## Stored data
-- ==== Sys2Proof/Word.lean ====
section
/-! DEFINITION. The word types of Griolo (R4, R54) and their plainest arithmetic. -/

namespace Sys2Proof

/-- A 64-bit scalar or special register, an address or a program counter (R54). -/
abbrev Word := BitVec 64

/-- The smallest addressable unit. -/
abbrev Byte := BitVec 8

/-- The number of a scalar register s0 to s31. -/
abbrev SReg := BitVec 5

/-- The number of a vector register v0 to v31. -/
abbrev VReg := BitVec 5

/-- The number of a mask register; 0 in a mask field makes every element active (R76). -/
abbrev MReg := BitVec 3

/-- The number of a stream register q0 to q15. -/
abbrev QReg := BitVec 4

/-- The number of an accumulator tile a0 to a3. -/
abbrev AReg := BitVec 2

/-- The number of an operand slot o0 to o15. -/
abbrev OReg := BitVec 4

/-- The field `hi:lo` of a natural number, read unsigned (R2). -/
def bitsOf (x hi lo : Nat) : Nat := x / 2 ^ lo % 2 ^ (hi + 1 - lo)

/-- The value of `w` bits read in two's complement. -/
def signed (w x : Nat) : Int :=
  if x % 2 ^ w < 2 ^ (w - 1) then (x % 2 ^ w : Nat) else (x % 2 ^ w : Nat) - (2 ^ w : Nat)

/-- The low `w` bits of an integer (R8). -/
def low (w : Nat) (x : Int) : Nat := (x % (2 ^ w : Nat)).toNat

/-- The ceiling of a quotient. -/
def ceilDiv (x y : Nat) : Nat := (x + y - 1) / y

end Sys2Proof
end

## Task requirements
Go through the entries and filter for lines holding the word "read"; copy each match.

## Result of the exercise
/-- The field `hi:lo` of a natural number, read unsigned (R2). -/
/-- The value of `w` bits read in two's complement. -/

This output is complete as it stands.